Theodor Hunt aproveitara uma pequena distracção dos seus pais, para se aproximar daquele facto que todos os dias, ocupava o mesmo espaço, divergia nele apenas o tamanho e a intensidade. O pequeno Theodor Hunt à muito havia desenvolvido dentro de si uma vontade imensa de explorar aquele pequeno fenómeno, agora, Theodor encontrava-se de frente ao que apesar de desconhecido o atraía, estende o braço na tentativa de tocar, o calor causa-lhe dor, mesmo assim, aquele gesto era à muito uma obsessão, mas, agora descobrira que aquela luz incandescente lhe causa dor, dor essa que ignora. Theodor Hunt, toca e solta um enorme grito, e foge do facto que à pouco o atraía. E chora.
[David Ponte]

quarta-feira, janeiro 4

"De repente Klaus viu o que parecia ser uma claridade intrusa na sua noite individul; mas não. Era um som. Era o som de Alof a tocar. No meio da massa negra. Terá a música luz, perguntou-se Klaus"
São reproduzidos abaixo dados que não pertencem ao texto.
-- ==== Sys2Proof/Machine/Flags.lean ====
section
/-! DEFINITION. The status, control and result codes: STATUS and CTRL as words and what a write to them does (10_state.md
R30, R31), the error codes (60_exceptions.md R200), the comparison codes (42_compare.md R140), the interrupt output
(10_state.md R38). No command sets a flag from an arithmetic outcome (10_state.md R30). -/

namespace Sys2Proof.Machine

/-- The number of an error code (60_exceptions.md R200). -/
def ErrCode.code : ErrCode → Nat
  | .none => 0
  | .invalidFormat => 1
  | .invalidArgument => 2
  | .divisionByZero => 3
  | .overflow => 4
  | .illegalCommand => 5

/-- STATUS as read: BUSY bit 0, DONE bit 1, CMDLOST bit 2, ERR bits [11:8], the rest 0 (10_state.md R30). -/
def State.statusWord (s : State) : Word64 :=
  BitVec.ofNat 64 (s.busy.toNat + s.done.toNat * 2 + s.cmdLost.toNat * 4 + s.err.code * 256)

/-- A write to STATUS: DONE and CMDLOST are cleared where the written bit is 1; nothing else changes (10_state.md R30). -/
def State.writeStatus (s : State) (d : Word64) : State :=
  { s with done := s.done && !d.getLsbD 1, cmdLost := s.cmdLost && !d.getLsbD 2 }

/-- CTRL as read: IE bit 0; SRST and the reserved bits read 0 (10_state.md R31). -/
def State.ctrlWord (s : State) : Word64 := BitVec.ofNat 64 s.ie.toNat

/-- A write to CTRL: SRST = 1 performs a soft reset, whatever the other bits; SRST = 0 only updates IE (10_state.md R31,
70_reset_and_hazards.md R231). -/
def State.writeCtrl (s : State) (d : Word64) : State :=
  if d.getLsbD 1 then s.clear else { s with ie := d.getLsbD 0 }

/-- `irq = CTRL.IE & STATUS.DONE` (10_state.md R38, 60_exceptions.md R206). -/
def State.irq (s : State) : Bool := s.ie && s.done

/-- The comparison code: 0 equal, 1 less, 2 greater (42_compare.md R140). -/
def compareCode (a b : Nat) : Nat := if a = b then 0 else if a < b then 1 else 2

end Sys2Proof.Machine
end

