-- ==== Sys2Proof/Machine/Bitwise.lean ====
section
/-! DEFINITION. Bitwise logic (43_bitwise.md R150 to R154). The width of a two-operand result is the larger width (R150);
no result is trimmed (41_structural.md R126). -/

namespace Sys2Proof.Machine

/-- A bitwise command of two operands: width max(la, lb) (43_bitwise.md R150). -/
def commitBitwise (op : Nat → Nat → Nat) (rd rs1 rs2 : VReg) (s : State) : Outcome :=
  let a := s.readV rs1
  let b := s.readV rs2
  commitValue s rd { len := max a.len b.len, val := op a.val b.val }

/-- AND (43_bitwise.md R151). -/
def execAnd (rd rs1 rs2 : VReg) (s : State) : Outcome := commitBitwise (fun a b => a &&& b) rd rs1 rs2 s

/-- OR (43_bitwise.md R152). -/
def execOr (rd rs1 rs2 : VReg) (s : State) : Outcome := commitBitwise (fun a b => a ||| b) rd rs1 rs2 s

/-- XOR (43_bitwise.md R153). -/
def execXor (rd rs1 rs2 : VReg) (s : State) : Outcome := commitBitwise (fun a b => a ^^^ b) rd rs1 rs2 s

/-- NOT (43_bitwise.md R154). -/
def execNot (rd rs1 : VReg) (s : State) : Outcome :=
  let a := s.readV rs1
  commitValue s rd { len := a.len, val := ones a.len - a.val }

end Sys2Proof.Machine
end

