-- ==== Sys2Proof/Machine/Step.lean ====
section
/-! DEFINITION. One step of the machine: one event of the arrival sequence (20_memory.md R61). -/

namespace Sys2Proof.Machine

/-- One step. While the reset input is asserted the state is the reset state (70_reset_and_hazards.md R230). -/
def step (s : State) : Host.Outcome State Fault Refusal := takeNext s.held

/-- s with the command value w issued, so that the next step completes it (log entry 5: how a program comes to run). A
command is one CMD value, so nbits only bounds w. -/
def State.withFetchWord (s : State) (nbits w : Nat) : State := s.issued (w % 2 ^ nbits)

end Sys2Proof.Machine
end

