/-- Settles O29: the divisor's magnitude alone decides DivisionByZero; quotient and remainder are written at their minimal
lengths. -/
theorem divModMeaning : Obligations.DivModMeaning := fun rd rs1 rs2 _ =>
  ⟨fun h => ⟨exec_div_of_zero h rd rs1, exec_mod_of_zero h rd rs1⟩,
    fun h => ⟨_, _, exec_div_of_nonzero h rd rs1, exec_mod_of_nonzero h rd rs1, minimal_Minimal _, minimal_Minimal _,
      rfl, rfl⟩,
    decodeOfEncode (.div rd rs1 rs2), decodeOfEncode (.mod rd rs1 rs2)⟩

end Sys2Proof.Machine

/-! PROOFS. The statements about the text commands of 47_conversion.md: TOSTR and TOBITS, and the frame they share. -/

namespace Sys2Proof.Machine

/-! ### A text in CBUF -/

/-- Two descriptions of a text that agree below its length describe the same text. -/
theorem TextWritten.congr {s t : State} {k : Nat} {char char' : Nat → Byte} (h : TextWritten s t k char)
    (hc : ∀ j, j < k → char j = char' j) : TextWritten s t k char' := by
  obtain ⟨ht, hclen, hlow, hhigh⟩ := h
  exact ⟨ht, hclen, fun j hj => hc j hj ▸ hlow j hj, hhigh⟩

/-- No byte above the text is written, whatever the length of the text: what commitText_spec says of CLEN needs a length
below 2^64, this does not. -/
theorem commitText_cbufByte_of_le {s t : State} {text : List Byte} (h : commitText s text = .next t) {j : Nat}
    (hj : text.length ≤ j) : t.cbufByte j = s.cbufByte j := by
  cases h
  exact (Mem.read_writeBytes s.cbuf 0 text j).trans (if_neg (by omega))

/-- Texts of at most MAX_BITS characters fit CBUF, and their number fits CLEN (00_scope.md R8, R9). -/
theorem text_fits_of_legal {p : Params} (hp : p.legal) {k : Nat} (hk : k ≤ p.maxBits) :
    k ≤ p.cbufSize ∧ k < 2 ^ 64 := by
  obtain ⟨-, hmax, hsize, -⟩ := hp
  omega

/-! ### TOSTR -/

theorem exec_tostr_of_base {s : State} (hlo : 2 ≤ s.arg.toNat) (hhi : s.arg.toNat ≤ 36) (rs1 : VReg) :
    exec (.tostr rs1) s = commitText s ((digits s.arg.toNat (s.readV rs1).val).map digitChar) :=
  if_neg (by simp only [State.argNat]; omega)

theorem exec_tostr_of_badBase {s : State} (h : s.arg.toNat < 2 ∨ 36 < s.arg.toNat) (rs1 : VReg) :
    exec (.tostr rs1) s = .next (failedWith s .invalidArgument) :=
  if_pos h

/-- A legal content has at most MAX_BITS digits, in any base: no more than it has bits. -/
theorem Value.wf.digits_length_le {p : Params} {x : Value} (hx : x.wf p) (hp : p.legal) {b : Nat} (hb : 2 ≤ b) :
    (digits b x.val).length ≤ p.maxBits := by
  obtain ⟨-, -, -, -, -, hlen⟩ := digits_spec b x.val hb
  exact hlen.trans (minimal_wf_of_le hp hx le_rfl).2

theorem digitChars_getD {ds : List Nat} {j : Nat} (hj : j < ds.length) :
    (ds.map digitChar)[j]?.getD 0 = digitChar (ds.getD j 0) := by
  simp [hj]

/-- Settles O31: the digits are those of digits_spec, and there are few enough of them for CBUF and CLEN. -/
theorem tostrMeaning : Obligations.TostrMeaning := by
  refine fun rs1 s => ⟨fun hp hx hlo hhi => ?_, fun h => exec_tostr_of_badBase h rs1, decodeOfEncode (.tostr rs1)⟩
  obtain ⟨hbelow, hzero, hhead, hspells, -⟩ := digits_spec s.arg.toNat (s.readV rs1).val hlo
  obtain ⟨hcbuf, hclen⟩ := text_fits_of_legal hp (hx.digits_length_le hp hlo)
  obtain ⟨t, ht, hw⟩ := commitText_spec s ((digits s.arg.toNat (s.readV rs1).val).map digitChar)
    (by rwa [List.length_map])
  rw [List.length_map] at hw
  exact ⟨t, _, (exec_tostr_of_base hlo hhi rs1).trans ht, hbelow, hzero, hhead, hspells, hcbuf,
    hw.congr fun j hj => digitChars_getD hj⟩

/-! ### TOBITS -/

theorem exec_tobits (rs1 : VReg) (s : State) :
    exec (.tobits rs1) s = commitText s (bitChars (s.readV rs1).len (s.readV rs1).val) := rfl

/-- The character of one bit (47_conversion.md R191). -/
theorem bitChar_eq (v i : Nat) :
    BitVec.ofNat 8 (0x30 + v / 2 ^ i % 2) = if v.testBit i then 0x31#8 else 0x30#8 := by
  rw [Nat.testBit_eq_decide_div_mod_eq]
  rcases Nat.mod_two_eq_zero_or_one (v / 2 ^ i) with h | h <;> rw [h] <;> rfl

theorem bitChars_getD {l v j : Nat} (hj : j < l) :
    (bitChars l v)[j]?.getD 0 = if v.testBit (l - 1 - j) then 0x31#8 else 0x30#8 := by
  rw [bitChars_getElem? l v j hj, Option.getD_some, bitChar_eq]

/-- Settles O32: the text is the characters of the stored bits, as many as the length, which fits CBUF and CLEN. -/
theorem tobitsMeaning : Obligations.TobitsMeaning := by
  refine fun rs1 s hp hx => ⟨?_, decodeOfEncode (.tobits rs1)⟩
  obtain ⟨hcbuf, hclen⟩ := text_fits_of_legal hp hx.2
  obtain ⟨t, ht, hw⟩ := commitText_spec s (bitChars (s.readV rs1).len (s.readV rs1).val) (by rwa [bitChars_length])
  rw [bitChars_length] at hw
  exact ⟨t, (exec_tobits rs1 s).trans ht, hcbuf, hw.congr fun j hj => bitChars_getD hj⟩

/-! ### The frame of the text commands -/

/-- No command writes anything of the host side, whether it succeeds or raises an error. -/
theorem exec_sameHostSide {i : Instr} {s t : State} (h : exec i s = .next t) : SameHostSide s t := by
  rw [exec_frame h]
  exact ⟨rfl, rfl, rfl, rfl, rfl, rfl, rfl, rfl, rfl⟩

/-- Settles O36: of the writes a command can make, those of a value register and of RESULT are other commands', an error
writes only the completion fields, and a text ends at the number of bytes stored. -/
theorem textCommandFrame : Obligations.TextCommandFrame := by
  intro rs1 i s t hi h
  have hdest : i.destination = none := by rcases hi with rfl | rfl <;> rfl
  have hres : i.writesResult = false := by rcases hi with rfl | rfl <;> rfl
  have hhost := exec_sameHostSide h
  rcases exec_next h with ⟨e, -, rfl⟩ | rfl | ⟨rd, x, hrd, -⟩ | ⟨hw, -⟩ | ⟨-, -, text, ht, hlen, -⟩
  · exact ⟨fun _ => rfl, rfl, hhost, fun _ _ => rfl⟩
  · exact ⟨fun _ => rfl, rfl, hhost, fun _ _ => rfl⟩
  · exact absurd (hdest.symm.trans hrd) (by simp)
  · exact absurd (hres.symm.trans hw) (by decide)
  · have habove : ∀ j, i.storedBytes s ≤ j → t.cbufByte j = s.cbufByte j :=
      fun j hj => commitText_cbufByte_of_le ht (hlen.trans_le hj)
    cases ht
    exact ⟨fun _ => rfl, rfl, hhost, habove⟩

end Sys2Proof.Machine

/-! PROOFS. The statement that opcode_table.json and the decoder agree (30_encoding.md R86): a row's mask keeps the bits
that its format fixes. -/

namespace Sys2Proof

/-- Every command matches its row of the opcode table. -/
theorem tableMatch (i : Instr) : Laws.TableMatch.Statement i := by
  cases i with
  | newcap => exact Laws.TableMatch.newcap _ _
  | ldu => exact Laws.TableMatch.ldu _
  | ldstr => exact Laws.TableMatch.ldstr _
  | copy => exact Laws.TableMatch.copy _ _
  | expand => exact Laws.TableMatch.expand _ _
  | trim => exact Laws.TableMatch.trim _
  | getb => exact Laws.TableMatch.getb _
  | setb => exact Laws.TableMatch.setb _ _
  | setall => exact Laws.TableMatch.setall _ _
  | size => exact Laws.TableMatch.size _
  | cmp => exact Laws.TableMatch.cmp _ _
  | cmpu => exact Laws.TableMatch.cmpu _
  | and => exact Laws.TableMatch.and _ _ _
  | or => exact Laws.TableMatch.or _ _ _
  | xor => exact Laws.TableMatch.xor _ _ _
  | not => exact Laws.TableMatch.not _ _
  | shl => exact Laws.TableMatch.shl _ _
  | shr => exact Laws.TableMatch.shr _ _
  | add => exact Laws.TableMatch.add _ _ _
  | sub => exact Laws.TableMatch.sub _ _ _
  | mul => exact Laws.TableMatch.mul _ _ _
  | div => exact Laws.TableMatch.div _ _ _
  | mod => exact Laws.TableMatch.mod _ _ _
  | tostr => exact Laws.TableMatch.tostr _
  | tobits => exact Laws.TableMatch.tobits _

theorem matchesTable_iff (c : Word64) : matchesTable c = true ↔ ∃ r ∈ opcodeTable, c &&& r.mask = r.pattern := by
  simp [matchesTable]

/-- A field that a mask keeps whole is the pattern's in every value that matches. -/
theorem bitField_of_and_eq {c m p : Word64} (h : c &&& m = p) {hi lo : Nat}
    (hm : bitField m hi lo = 2 ^ (hi - lo + 1) - 1) : bitField c hi lo = bitField p hi lo := by
  subst h
  simp only [bitField] at hm ⊢
  rw [BitVec.toNat_and, Nat.and_div_two_pow, Nat.and_mod_two_pow, hm, Nat.and_two_pow_sub_one_eq_mod, Nat.mod_mod]

/-- The bits a command of the format fixes: c[63:21], the opcode and the must-be-zero fields (30_encoding.md R82, R84). -/
def Format.mask : Format → Word64
  | .r3 => 0xFFFFFFFFFFF000FF#64
  | .r2 => 0xFFFFFFFFFFFF00FF#64
  | .rdf => 0xFFFFFFFFFFEFF0FF#64
  | .rd => 0xFFFFFFFFFFFFF0FF#64
  | .s2 => 0xFFFFFFFFFFF00FFF#64
  | .s1 => 0xFFFFFFFFFFFF0FFF#64

/-- A row's mask is that of its opcode's format, and its match value is the opcode alone. -/
theorem opcodeTable_format : ∀ r ∈ opcodeTable,
    (formatOf (bitField r.pattern 7 0)).map Format.mask = some r.mask ∧ r.pattern.toNat < 2 ^ 8 := by
  decide

/-- A value that is an opcode alone under the mask of a format has zeros in all other fields the format fixes. -/
theorem fields_of_and_mask {fm : Format} {c p : Word64} (h : c &&& fm.mask = p) (hp : p.toNat < 2 ^ 8) :
    bitField c 63 32 = 0 ∧ bitField c 31 21 = 0 ∧ bitField c 7 0 = bitField p 7 0 ∧
      fm.mustBeZero (regField c 8) (regField c 12) (regField c 16) (bitField c 20 20 == 1).toNat = true := by
  have hkept : ∀ hi lo, 8 ≤ lo → bitField fm.mask hi lo = 2 ^ (hi - lo + 1) - 1 → bitField c hi lo = 0 := by
    intro hi lo hlo hm
    rw [bitField_of_and_eq h hm, bitField,
      Nat.div_eq_of_lt (hp.trans_le (Nat.pow_le_pow_right (by decide) hlo)), Nat.zero_mod]
  have hrd : bitField fm.mask 11 8 = 15 → (regField c 8).val = 0 := hkept 11 8 (by decide)
  have hrs1 : bitField fm.mask 15 12 = 15 → (regField c 12).val = 0 := hkept 15 12 (by decide)
  have hrs2 : bitField fm.mask 19 16 = 15 → (regField c 16).val = 0 := hkept 19 16 (by decide)
  have hf : bitField fm.mask 20 20 = 1 → bitField c 20 20 = 0 := hkept 20 20 (by decide)
  refine ⟨hkept 63 32 (by decide) (by cases fm <;> rfl), hkept 31 21 (by decide) (by cases fm <;> rfl),
    bitField_of_and_eq h (by cases fm <;> rfl), ?_⟩
  cases fm with
  | r3 => simp [Format.mustBeZero, hf rfl]
  | r2 => simp [Format.mustBeZero, hrs2 rfl, hf rfl]
  | rdf => simp [Format.mustBeZero, hrs1 rfl, hrs2 rfl]
  | rd => simp [Format.mustBeZero, hrs1 rfl, hrs2 rfl, hf rfl]
  | s2 => simp [Format.mustBeZero, hrd rfl, hf rfl]
  | s1 => simp [Format.mustBeZero, hrd rfl, hrs2 rfl, hf rfl]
Gonçalo M. Tavares, in "Um Homem: Klaus Klump"

O regresso

Algures do mundo onde a imperfeição persiste, depois de; alguma falta de coragem, muitos sorrisos, algumas lágrimas e um ou outro pensamento perverso, hoje por ser para mim um dia simbólico, decido voltar a compor este pequeno lugar. Longe de pensar em intelectualidade, apenas procuro revelar pequenos pensamentos, alguns, com uma ou outra originalidade, outros apenas meros devaneios.

[David Ponte]

domingo, agosto 14

O rosto da coisa

Lembro do quanto me impressionei, quando há duas semanas cheguei a tais paragens, olhei durante minutos ou mesmo horas, aquela perfeição que se expandia sobre o horizonte. Hoje, tento que aquele ponto me passe indiferente, evito olhar sobre ele, para apenas relembrar o quanto já foi belo.
Uma semana depois das chamas ali terem passado, e depois de uma pequena chuva ter refrigerado a terra, a serra da Freita ainda fumega, o cheiro a queimado é ainda intenso e a paisagem contrasta entre um negro tenebroso e um tímido tom verde triste, que suplica ao carrasco a absolvição de tamanho castigo, tão doloroso.
Indiferente a isso, o assassino volta e a uns 2km, da extinta frente de fogo, surge uma tímida linha de fumo, que avisto do outro lado do vale, a meu lado um morador por ali presente grita: “Chamem os bombeiros, se eles chegarem rápido evitam o pior.” Um outro pega no telemóvel e marca 117, após quatro tentativas consecutivas, nenhuma resposta, apenas uma acção, alguém subiu e pousou o telefone, sem uma única palavra pronunciar. O morador muda de estratégia e tenta agora 112, após três tentativas, concluiu que é inútil, nenhuma palavra, nenhuma acção.
Na serra, o fogo deixou de ser tímido.
Pode parecer uma historieta, melhor seria, que fosse.